The first part of this section which the prevailing opinion quotes no doubt was intended to make it clear that the term “street' railroad” includes every railway and every branch and extension thereof which operates mainly along, above or below streets, avenues, roads, highways, bridges, and public places entirely within the limits of any one city or town. But this does not exclude by such definition a transportation system which operates partly within a city and beyond the city limits into the surrounding suburbs, such as this case presents. The last part does expressly exclude from the meaning of that term a railway which is used as a part of a commercial or interurban railway, which I presume means a railway which transports goods *81as distinguished from passengers or which operates from one city to another as distinguished from one which operates within a city and its suburbs. The term “interurban” is ordinarily used to mean going from one city to another as distinguished from going from a city into a suburb thereof even though such suburb might be an incorporated city or town as distinguished from an unincorporated town.

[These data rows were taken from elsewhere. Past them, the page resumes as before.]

-- ==== Sys2Proof/Machine/Clocks.lean ====
section
/-! DEFINITION. Clocks.lean: the backplane lines clock by clock: what the station drives in each clock of a window, what a window reads
from its clocks, and how the clocks and frame marks of BPCK and BPFR make windows (R123, R124, R208). -/

namespace Sys2Proof.Machine

/-- The clocks of a window, and those of them in which the lines carry a packet (R208). -/
def windowClocks : Nat := 192

def dataClocks : Nat := 188

/-- The levels of BPD7-BPD0, BPVL and BPLS in one clock: a set bit or mark is dominant (R124, R208). -/
structure BusLines where
  data  : Byte
  valid : Bool
  last  : Bool
deriving DecidableEq, Repr

/-- No driver: every line rests at its recessive level (R124). -/
def BusLines.recessive : BusLines := { data := 0#8, valid := false, last := false }

/-- A line is dominant where either side drives it so (R124, R208). -/
def BusLines.join (a b : BusLines) : BusLines :=
  { data := a.data ||| b.data, valid := a.valid || b.valid, last := a.last || b.last }

/-- What a record taken for a window puts on the lines in one clock: byte k and the marks in clock k, nothing in the last four
clocks (R208). -/
def Driven.linesAt (d : Driven) (clock : Nat) : BusLines :=
  if clock < dataClocks then { data := d.packet.bytes.getD clock 0#8, valid := true, last := d.last } else .recessive

/-- What the station drives in one clock of the window in progress (R126, R208). -/
def State.busDriven (s : State) (clock : Nat) : BusLines :=
  match s.bp.driven with
  | none => .recessive
  | some d => d.linesAt clock

/-- A window as its clocks give it: a byte a clock, the marks at clock 0 and in any clock of the 188 (R208). -/
def windowOf (clocks : List BusLines) : WindowLines :=
  let lines := clocks.take dataClocks
  let first := lines.headD .recessive
  { bytes := lines.map BusLines.data, valid := first.valid, last := first.last, validAny := lines.any BusLines.valid,
    lastAny := lines.any BusLines.last }

/-- One rising edge of BPCK, with the level of BPFR and what all other drivers place: where the outlet port stands after it, the clocks
of the window in progress, and what has happened. A window ends with its last clock; a frame mark starts outlet 0 and cuts a window
in progress short (R123, R208). After a stop of the clock the cycle goes on from where it stood, until the next frame mark: the
model's choice (log 54). -/
def busClock (pos : CyclePos) (clocks : List BusLines) (frameMark : Bool) (others : BusLines) :
    CyclePos × List BusLines × List Instr :=
  match pos, frameMark with
  | .inside _, true => (.inside 0, [others], [.cycleCutShort])
  | _, true => (.inside 0, [others], [.windowStart true])
  | .inside n, false =>
    let seen := clocks ++ [others]
    if seen.length < windowClocks then (.inside n, seen, [])
    else (if n < 19 then .between (n + 1) else .awaiting, [], [.windowEnd (windowOf seen)])
  | .between n, false => (.inside n, [others], [.windowStart false])
  | .awaiting, false => (.awaiting, [], [])

end Sys2Proof.Machine
end

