/-- O17. An attempt without an answer is abandoned, with a stop condition where the port allows one, and repeated 20 ms later, at
most three attempts in all; after the third the station is BARRED with cause PLAN-BAD. So is one whose bus clear leaves CFGD low.
(That a clock hold allows no stop condition, log 10, DEDUCED, and that the command which starts an attempt brings how the port
answers it, log 48, DESIGN CHOICE, is the model's choice.) -/
def Obligations.UnansweredLoadIsRepeated : Prop :=
  ∀ s : State,
    let fails := fun (c : Instr) (port : List PortLines) =>
      (s.loader.attempts < 2 → ∃ t, exec c s = .next t ∧ t.loader.phase = .waiting ∧ t.loader.wait = some 20
        ∧ t.loader.attempts = s.loader.attempts + 1 ∧ t.loader.working = [] ∧ t.loader.port = port ∧ t.mode = s.mode
        ∧ t.plan = s.plan)
      ∧ (2 ≤ s.loader.attempts → ∃ t, exec c s = .next t ∧ t.loader.phase = .off ∧ t.loader.working = []
        ∧ t.loader.port = port ∧ BarredAfter s t .planBad)
    let abandoned := abandonedLines (attemptLines s.loader.pulses s.loader.answer.memory) s.loader.answer.moments
    (s.loader.phase = .reading →
      fails .loadNoAnswer (abandoned s.loader.answer.canStop) ∧ fails .clockHoldTimeout (abandoned false))
    ∧ (s.loader.phase = .waiting → ∀ a : PortAnswer,
        (a.lowReads ≤ 9 → exec (.loadRetryWaitExpiry a) s
          = .next { s with loader := { s.loader with
              phase := .reading, wait := none, pulses := a.lowReads, working := [],
              port := portLines (busClear a.lowReads), answer := a } })
        ∧ (10 ≤ a.lowReads → fails (.loadRetryWaitExpiry a) (portLines (busClear a.lowReads))))

/-- O18. A completed read, which has placed the whole attempt on the port, is judged: a valid image moves into the store and the
station enters JOINING, any other leaves the store as it was and the station BARRED with cause PLAN-BAD. -/
def Obligations.CompletedLoadIsJudged : Prop :=
  ∀ (s : State) (memory : List Byte), s.loader.phase = .reading →
    (∀ p, judgeImage (readImage memory) = some p →
      ∃ t, exec (.loadAttemptComplete memory) s = .next t ∧ t.plan = some p ∧ t.mode = .joining
        ∧ t.resetCause = s.resetCause ∧ t.table.length = p.slots.length ∧ (∀ k, t.row k = .unknown) ∧ AllIdle t
        ∧ t.loader.phase = .off ∧ t.loader.port = attemptLines s.loader.pulses memory
        ∧ t.joinQuiet = some 1000 ∧ t.rollTimer = some 250 ∧ t.number = s.number
        ∧ (t.peer s.number).digest = some p.digest)
    ∧ (judgeImage (readImage memory) = none →
      ∃ t, exec (.loadAttemptComplete memory) s = .next t ∧ t.loader.phase = .off
        ∧ t.loader.port = attemptLines s.loader.pulses memory ∧ BarredAfter s t .planBad)

/-! ### The station link -/

/-- O19. On an idle line the first frame of the queue goes onto the line with the contents of that moment; a loss in the header
changes nothing, and on a line that is not idle nothing starts. A ROLL carries one more than the last completed roll number. (That
the line is idle once it has been found idle since the reset and no own frame is on it is the model's choice, log 9.) -/
def Obligations.SendingStartsWithTheFirstFrame : Prop :=
  ∀ (s : State) (rivals : List Byte) (e : QEntry) (rest : List QEntry),
    s.mode.onLink = true → s.link.queue = e :: rest →
      (s.lineFound = true → s.link.onAir = none →
        arbitrationLost (headerByte s.sender (QFrame.code e.frame)) rivals = false →
        exec (.frameSendStart rivals) s
          = .next { s with link := { s.link with
              queue := { e with onLine := true } :: rest, onAir := some (s.contents e.frame) } })
      ∧ (s.lineFound = true → s.link.onAir = none →
        arbitrationLost (headerByte s.sender (QFrame.code e.frame)) rivals = true →
        exec (.frameSendStart rivals) s = .next s)
      ∧ (s.lineFound = false ∨ s.link.onAir.isSome = true → exec (.frameSendStart rivals) s = .next s)
      ∧ s.contents .roll = .roll s.rollBody ∧ s.rollBody.number = s.link.lastRoll + 1#8
      ∧ s.contents .report = .report s.reportBody ∧ ∀ f, s.contents (.fixed f) = f

/-- O20. A station that meets another node under its own number is BARRED with cause DUPLICATE: while it sends, or at a good frame
with its number, after it has driven seen. -/
def Obligations.DuplicateNumberBars : Prop :=
  ∀ s : State,
    (s.link.onAir.isSome = true → ∃ t, exec .duplicateSendMismatch s = .next t ∧ BarredAfter s t .duplicate)
    ∧ (s.mode.onLink = true → s.link.onAir = none →
        ∃ t, exec (.frameOwnNumberReceived true) s = .next t ∧ BarredAfter s t .duplicate ∧ t.link.ack = .seen)

/-- O21. A foreign frame that fails the check is spoiled, unless the station is ISOLATED or the frame never ended, and raises the
bad-receive streak; at 8 the station is ISOLATED. A frame that passed and was spoiled by another node changes the streak alone,
and at an ISOLATED station ends ISOLATED. (That BAD_RECEIVE_STREAK_LIMIT is the whole failed frame, and that FRAME_CHECK_FAILED
reaches the limit too, is the model's choice: log 5, DEDUCED.) -/
def Obligations.ForeignFramesThatDoNotComplete : Prop :=
  (∀ (s : State) (raw : RawFrame), s.mode.onLink = true → raw.fresh = true → receiveCheck raw = none →
    (s.link.badRx < 7 ∨ s.mode = .isolated → exec (.frameCheckFailed raw) s = .next { s with link := { s.link with
      ack := if raw.endless = true ∨ s.mode = .isolated then .none else .spoil, badRx := satInc 8 s.link.badRx } })
    ∧ (7 ≤ s.link.badRx → s.mode ≠ .isolated → ∃ t, exec (.badReceiveStreakLimit raw) s = .next t
      ∧ exec (.frameCheckFailed raw) s = .next t ∧ IsolatedAfter s t ∧ t.link.badRx = 8))
  ∧ (∀ (s : State) (sender : BitVec 4), sender ≠ s.sender →
    (s.mode.appliesFrames = true →
      exec (.frameSpoiled sender true) s = .next { s with link := { s.link with ack := .seen, badRx := 0 } })
    ∧ (s.mode = .isolated → ∃ t, exec (.frameSpoiled sender true) s = .next t ∧ JoiningAfter s t .isolationEnd))

/-- O22. A spoiled own frame stays in its place and raises the spoil streak; at 8 the station is MUTE. (That SPOIL_STREAK_LIMIT is
the whole OWN_FRAME_SPOILED at the limit is the model's choice: log 5, DEDUCED.) -/
def Obligations.SpoiledOwnFrameStaysQueued : Prop :=
  ∀ s : State, s.link.onAir.isSome = true →
    (s.link.spoil < 7 → ∃ t, exec .ownFrameSpoiled s = .next t ∧ t.link.spoil = s.link.spoil + 1 ∧ t.link.onAir = none
      ∧ t.link.queue = s.link.queue.map (fun e => { e with onLine := false }) ∧ t.link.owed = s.link.owed
      ∧ t.link.unseen = s.link.unseen ∧ t.link.badRx = s.link.badRx ∧ t.link.lastRoll = s.link.lastRoll
      ∧ t = { s with link := t.link })
    ∧ (7 ≤ s.link.spoil → ∃ t, exec .spoilStreakLimit s = .next t ∧ exec .ownFrameSpoiled s = .next t ∧ MuteAfter s t)

/-- O23. An own frame that completes unseen with a PRESENT peer is applied by no block and raises the unseen streak; at 8 the
station is ISOLATED. (That UNSEEN_STREAK_LIMIT is the whole OWN_FRAME_VOID at the limit is the model's choice: log 5, DEDUCED.) -/
def Obligations.UnseenOwnFrameIsVoid : Prop :=
  ∀ s : State, s.link.onAir.isSome = true → s.presentPeer = true → s.mode.appliesFrames = true →
    (s.link.unseen < 7 → ∃ t, exec .ownFrameVoid s = .next t ∧ t.link.unseen = s.link.unseen + 1 ∧ t.link.spoil = 0
      ∧ t.link.onAir = none ∧ SameRows s t ∧ t.dir = s.dir ∧ t.link.lastRoll = s.link.lastRoll
      ∧ t.echoPointer = s.echoPointer ∧ t.sel = s.sel ∧ t.joinMark = s.joinMark)
    ∧ (7 ≤ s.link.unseen → ∃ t, exec .unseenStreakLimit s = .next t ∧ exec .ownFrameVoid s = .next t
      ∧ IsolatedAfter s t)

/-! ### Frames that change the table -/

/-- O24. A QUIET is accepted when the subject's record is PRESENT and holds its roll number; the subject then becomes SILENT and is
removed from every row. Any other QUIET about another station is stale. -/
def Obligations.QuietRemovesItsSubject : Prop :=
  ∀ (s : State) (rx : Rx) (subject roll : Byte) (x y : Station), Applies s rx (.quiet subject roll) x →
    stationOf subject = some y → y ≠ s.number →
    ∃ t, exec (.quiet rx subject roll) s = .next t
      ∧ ((s.peer y).state = .present ∧ (s.peer y).lastRoll = some roll →
          (∀ k, t.row k = removed y (s.row k))
          ∧ (x ≠ y → t.peer y = { s.peer y with state := .silent, staleTimer := none, staleMark := false }))
      ∧ (¬((s.peer y).state = .present ∧ (s.peer y).lastRoll = some roll) →
          SameRows s t ∧ (x ≠ y → t.peer y = s.peer y))
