-- ==== Sys2Proof/Laws/Skeleton.lean ====
section
/-! SUPPORT. Skeleton.lean: the skeleton of a station is all that its blocks leave alone when they settle: the replicated rows,
the plan, the number, the directory, the selector, the backplane port, the loader, the frame on the line and the streaks, the causes and the waiting commands. The
operations on lanes, on the send queue and on local data keep it. -/

namespace Sys2Proof.Machine

/-- The link with the queue, its notes and what it owes blanked: the frame on the line, the marks, the streaks and the last roll
number remain. -/
def Link.wires (l : Link) : Link := { l with queue := [], notedRoll := false, notedReport := false, owed := [], due := [] }

/-- The station with the mode, the lanes, the send queue, the local data of rows and two timers blanked. -/
def State.skeleton (s : State) : State :=
  { s with
    mode := .loading, table := s.table.map Entry.stopClaims, lanes := Vector.replicate 4 Lane.reset,
    link := s.link.wires, rollTimer := none, joinQuiet := none }

/-! ### What equal skeletons share -/

section
variable {s t : State} (h : t.skeleton = s.skeleton)
include h

theorem plan_of_skeleton : t.plan = s.plan := (congrArg State.plan h :)
theorem number_of_skeleton : t.number = s.number := (congrArg State.number h :)
theorem dir_of_skeleton : t.dir = s.dir := (congrArg State.dir h :)
theorem sel_of_skeleton : t.sel = s.sel := (congrArg State.sel h :)
theorem bp_of_skeleton : t.bp = s.bp := (congrArg State.bp h :)
theorem pending_of_skeleton : t.pending = s.pending := (congrArg State.pending h :)
theorem loader_of_skeleton : t.loader = s.loader := (congrArg State.loader h :)
theorem lineFound_of_skeleton : t.lineFound = s.lineFound := (congrArg State.lineFound h :)
theorem inReset_of_skeleton : t.inReset = s.inReset := (congrArg State.inReset h :)
theorem barredCause_of_skeleton : t.barredCause = s.barredCause := (congrArg State.barredCause h :)
theorem resetCause_of_skeleton : t.resetCause = s.resetCause := (congrArg State.resetCause h :)
theorem clashBarred_of_skeleton : t.clashBarred = s.clashBarred := (congrArg State.clashBarred h :)
theorem muteRest_of_skeleton : t.muteRest = s.muteRest := (congrArg State.muteRest h :)
theorem joinMark_of_skeleton : t.joinMark = s.joinMark := (congrArg State.joinMark h :)
theorem echoPointer_of_skeleton : t.echoPointer = s.echoPointer := (congrArg State.echoPointer h :)

theorem wires_of_skeleton : t.link.wires = s.link.wires := (congrArg State.link h :)
theorem onAir_of_skeleton : t.link.onAir = s.link.onAir := (congrArg (fun x : State => x.link.onAir) h :)
theorem spoil_of_skeleton : t.link.spoil = s.link.spoil := (congrArg (fun x : State => x.link.spoil) h :)
theorem unseen_of_skeleton : t.link.unseen = s.link.unseen := (congrArg (fun x : State => x.link.unseen) h :)
theorem badRx_of_skeleton : t.link.badRx = s.link.badRx := (congrArg (fun x : State => x.link.badRx) h :)
theorem lastRoll_of_skeleton : t.link.lastRoll = s.link.lastRoll :=
  (congrArg (fun x : State => x.link.lastRoll) h :)

theorem peer_of_skeleton (x : Station) : t.peer x = s.peer x := by rw [State.peer, dir_of_skeleton h]; rfl

theorem stopClaims_of_skeleton : t.table.map Entry.stopClaims = s.table.map Entry.stopClaims :=
  (congrArg State.table h :)

theorem length_of_skeleton : t.table.length = s.table.length := by
  simpa using congrArg List.length (stopClaims_of_skeleton h)

theorem row_of_skeleton (k : Nat) : t.row k = s.row k := by
  have e : (t.table.map Entry.stopClaims)[k]? = (s.table.map Entry.stopClaims)[k]? := by
    rw [stopClaims_of_skeleton h]
  rw [List.getElem?_map, List.getElem?_map] at e
  rw [State.row, State.row]
  cases ht : t.table[k]? <;> cases hs : s.table[k]? <;> simp_all [Entry.stopClaims]

end

/-! ### The basic updates -/

theorem wires_discard (l : Link) (q : Option QFrame) : (l.discard q).wires = l.wires := by
  rw [Link.discard.eq_def]
  split
  · rfl
  · split <;> rfl

theorem wires_join (l : Link) (q : QFrame) : (l.join q).wires = l.wires := by
  rw [Link.join, wires_discard]
  rfl

theorem wires_requestRoll (l : Link) : l.requestRoll.wires = l.wires := by
  rw [Link.requestRoll]
  split
  · rfl
  · split
    · rfl
    · exact wires_join _ _

theorem wires_requestReport (l : Link) : l.requestReport.wires = l.wires := by
  rw [Link.requestReport]
  split
  · rfl
  · split
    · rfl
    · exact wires_join _ _

/-- A change of the link that keeps its wires. -/
theorem skeleton_link (s : State) (l : Link) (h : l.wires = s.link.wires) :
    ({ s with link := l } : State).skeleton = s.skeleton := by
  rw [State.skeleton, State.skeleton, h]

@[simp] theorem skeleton_send (s : State) (f : Frame) : (s.send f).skeleton = s.skeleton :=
  skeleton_link s _ (wires_join _ _)
@[simp] theorem skeleton_owe (s : State) (f : Frame) : (s.owe f).skeleton = s.skeleton := rfl
@[simp] theorem skeleton_withdraw (s : State) (p : Frame → Bool) : (s.withdraw p).skeleton = s.skeleton := rfl
@[simp] theorem skeleton_setLane (s : State) (l : LaneId) (x : Lane) : (s.setLane l x).skeleton = s.skeleton := rfl
@[simp] theorem skeleton_modLane (s : State) (l : LaneId) (f : Lane → Lane) : (s.modLane l f).skeleton = s.skeleton := rfl
@[simp] theorem skeleton_requestReport (s : State) : s.requestReport.skeleton = s.skeleton :=
  skeleton_link s _ (wires_requestReport _)
@[simp] theorem skeleton_requestRoll (s : State) : s.requestRoll.skeleton = s.skeleton :=
  skeleton_link s _ (wires_requestRoll _)
@[simp] theorem skeleton_queue (s : State) (q : List QEntry) :
    ({ s with link := { s.link with queue := q } } : State).skeleton = s.skeleton := rfl
@[simp] theorem skeleton_owed_due (s : State) (o d : List QFrame) :
    ({ s with link := { s.link with owed := o, due := d } } : State).skeleton = s.skeleton := rfl

@[simp] theorem skeleton_due (s : State) (d : List QFrame) :
    ({ s with link := { s.link with due := d } } : State).skeleton = s.skeleton := rfl

@[simp] theorem skeleton_framesFallDue (s : State) : s.framesFallDue.skeleton = s.skeleton := rfl
@[simp] theorem skeleton_mode (s : State) (m : Mode) : ({ s with mode := m } : State).skeleton = s.skeleton := rfl

@[simp] theorem skeleton_joined (s : State) :
    ({ s with mode := .joined, joinQuiet := none } : State).skeleton = s.skeleton := rfl

theorem List.map_set_same {α β : Type} (f : α → β) (xs : List α) (k : Nat) (x : α)
    (h : ∀ y, xs[k]? = some y → f x = f y) : (xs.set k x).map f = xs.map f := by
  apply List.ext_getElem?
  intro i
  rw [List.getElem?_map, List.getElem?_map]
  by_cases hi : k = i
  · subst hi
    by_cases hk : k < xs.length
    · rw [List.getElem?_set_self hk, List.getElem?_eq_getElem hk]
      exact congrArg some (h _ (List.getElem?_eq_getElem hk))
    · rw [List.getElem?_eq_none (by simpa using Nat.le_of_not_lt hk), List.getElem?_eq_none (Nat.le_of_not_lt hk)]
  · rw [List.getElem?_set_ne hi]

/-- A change of a row's local data alone. -/
@[simp] theorem skeleton_setLoc (s : State) (k : Nat) (loc : RowLocal) : (s.setLoc k loc).skeleton = s.skeleton := by
  have h : (s.setLoc k loc).table.map Entry.stopClaims = s.table.map Entry.stopClaims := by
    refine List.map_set_same _ _ _ _ fun y hy => ?_
    simp [Entry.stopClaims, State.row, hy]
  rw [State.skeleton, h]; rfl

/-! ### Loops -/

theorem skeleton_foldl {α : Type} (f : State → α → State) (h : ∀ s a, (f s a).skeleton = s.skeleton) (xs : List α)
    (s : State) : (xs.foldl f s).skeleton = s.skeleton := by
  induction xs generalizing s with
  | nil => rfl
  | cons x xs ih => rw [List.foldl_cons, ih, h]

theorem skeleton_forLanes (f : LaneId → State → State) (h : ∀ l s, (f l s).skeleton = s.skeleton) (s : State) :
    (s.forLanes f).skeleton = s.skeleton := skeleton_foldl _ (fun s l => h l s) _ s

/-! ### Lanes and frames -/

@[simp] theorem skeleton_releaseLane (s : State) (l : LaneId) :
    (State.releaseLane s l).skeleton = s.skeleton := by
  simp only [State.releaseLane]
  all_goals simp

@[simp] theorem skeleton_endCtx (s : State) (l : LaneId) :
    (State.endCtx s l).skeleton = s.skeleton := by
  simp only [State.endCtx]
  all_goals simp

@[simp] theorem skeleton_setCtx (s : State) (l : LaneId) (c : SwapCtx) :
    (State.setCtx s l c).skeleton = s.skeleton := by
  simp only [State.setCtx]
  all_goals simp

@[simp] theorem skeleton_sendCede (s : State) (k : Nat) (role : CarriageRole) (l : LaneId) (r : CedeReason) :
    (State.sendCede s k role l r).skeleton = s.skeleton := by
  simp only [State.sendCede]
  all_goals simp

@[simp] theorem skeleton_giveUp (s : State) (k : Nat) (role : CarriageRole) (l : LaneId) (r : CedeReason) :
    (State.giveUp s k role l r).skeleton = s.skeleton := by
  simp only [State.giveUp]
  all_goals simp

@[simp] theorem skeleton_offerSwap (s : State) (k : Nat) (l : LaneId) :
    (State.offerSwap s k l).skeleton = s.skeleton := by
  simp only [State.offerSwap]
  all_goals simp

@[simp] theorem skeleton_bindLane (s : State) (l : LaneId) (k : Nat) (role : LaneRole) (m : ClaimMark) :
    (State.bindLane s l k role m).skeleton = s.skeleton := by
  simp only [State.bindLane]
  all_goals simp
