theorem Within.standbyPlaceNow {s u : State} (h : Within s u) (k : Nat) : u.standbyPlaceNow k = s.standbyPlaceNow k :=
  standbyPlaceNow_of_rows h.row h.plan h.dir h.number k

/-- A row's places are computed again, and its local data are otherwise left. -/
theorem loc_replaceRow (j : Nat) (u : State) (k : Nat) : (State.replaceRow j u).loc k = u.loc k
    ∨ (State.replaceRow j u).loc k = { u.loc k with place := u.placeNow k, standbyPlace := u.standbyPlaceNow k } := by
  have htable : (State.replaceRow j u).loc k
      = (u.setLoc j { u.loc j with place := u.placeNow j, standbyPlace := u.standbyPlaceNow j }).loc k := by
    rw [State.replaceRow, State.loc_congr (table_forLanes _ (fun l s => ?_) _)]
    dsimp only
    repeat' split
    all_goals rfl
  rw [htable, State.setLoc]
  by_cases hk : k = j
  · subst hk
    by_cases hlength : k < u.table.length
    · exact .inr (State.loc_setEntry_self _ _ hlength)
    · left
      rw [State.setEntry, List.set_eq_of_length_le (by omega)]
  · exact .inl (State.loc_setEntry_ne _ _ hk)

/-- What holds of a row's local data, its places as they now are, stays through the parts of settling. -/
theorem partsKeep_loc {s : State} {k : Nat} {Q : RowLocal → Prop}
    (hQ : ∀ loc, Q loc → Q { loc with place := s.placeNow k, standbyPlace := s.standbyPlaceNow k }) (c : Bool) :
    PartsKeep s c fun u => Q (u.loc k) where
  quiets _ _ h := h
  replaceRow j u hw h := by
    rcases loc_replaceRow j u k with hr | hr
    · rwa [hr]
    · rw [hr, hw.placeNow, hw.standbyPlaceNow]
      exact hQ _ h
  trial l u _ h := by rwa [State.loc_congr (table_settleTrial l u)]
  held l u _ h := by rwa [State.loc_congr (table_settleHeldLane l u)]
  swap l u _ h := by rwa [State.loc_congr (table_settleSwap l u)]
  moot _ _ h := h
  holdAgain l u _ h := by rwa [State.loc_congr (linkOnly_holdAgain l u).table]
  sendDue _ u _ h := by rwa [State.loc_congr (table_sendDue u)]

/-! ### One row alone is due -/

theorem leastKey_nil {ks : List (Nat × Nat)} (h : leastKey ks = none) : ks = [] := by
  cases ks with
  | nil => rfl
  | cons a rest =>
    rw [leastKey] at h
    split at h
    · cases h
    · split at h <;> cases h

theorem firstDue_none {s : State} {isDue : Nat → Bool} (h : ∀ j, isDue j = false) (place : RowLocal → Option Nat) :
    s.firstDue isDue place = none := by
  cases hk : s.firstDue isDue place with
  | none => rfl
  | some k =>
    have := firstDue_some hk
    rw [h] at this
    cases this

It is important that courts make only distinctions which are clear and understandable and with reasonable basis in fact for such differences, and not interject fine distinctions which are hard to understand and which do not tend to effect the objects of the statute nor promote justice, as required by section 88 — 2—2 U. C. A. 1943. Otherwise, we will constantly be met with injustices caused, as in this case, because the members of the bar are unable to accurately advise their clients of what their rights and liabilities are.

Notwithstanding the distinctions claimed it is obvious that Utah Rapid Transit Co. v. Ogden City, 89 Utah 546, 56 P. 2d 1 and the Utah Light and Traction Company v. State Tax Commission, 92 Utah 404, 68 P. 2d 759, are contrary in principle and from the former decision no one could foresee the result of the latter. With the principles of the latter decision I fully agree because I think it effects the objects of the statute and promotes justice, and is in harmony with Union Portland Cement Co. v. State Tax Comm., 110 Utah 152, 176 P. 2d 879 and Spangler v. Corless, 61 Utah 88, 211 P. 692, 28 A. L. R. 72.

The only possible distinction between the operations which are notoriously carried on by the Salt Lake City Lines without being taxed and which, as I understand it, the prevailing opinion approves, and the operation of the Lewis Bros. Stages in the instant case, sought to be taxed, is that the Salt Lake City Lines operate a street trans*82portation system, part of which is entirely routed within the city limits. I do not think that fact justifies this distinction, nor do I think that section 76 — 2—1 (7), quoted above, requires that the tax be collected because the line runs beyond the city limits.

In my opinion to hold that patrons of the Salt Lake City Lines who are transported beyond the city limits should be exempt from sales taxes, while patrons riding under identical circumstances on plaintiff’s buses under the circumstances of this case should be subject to the tax, is discriminatory and such an interpretation of our statute makes it unconstitutional. I therefore dissent.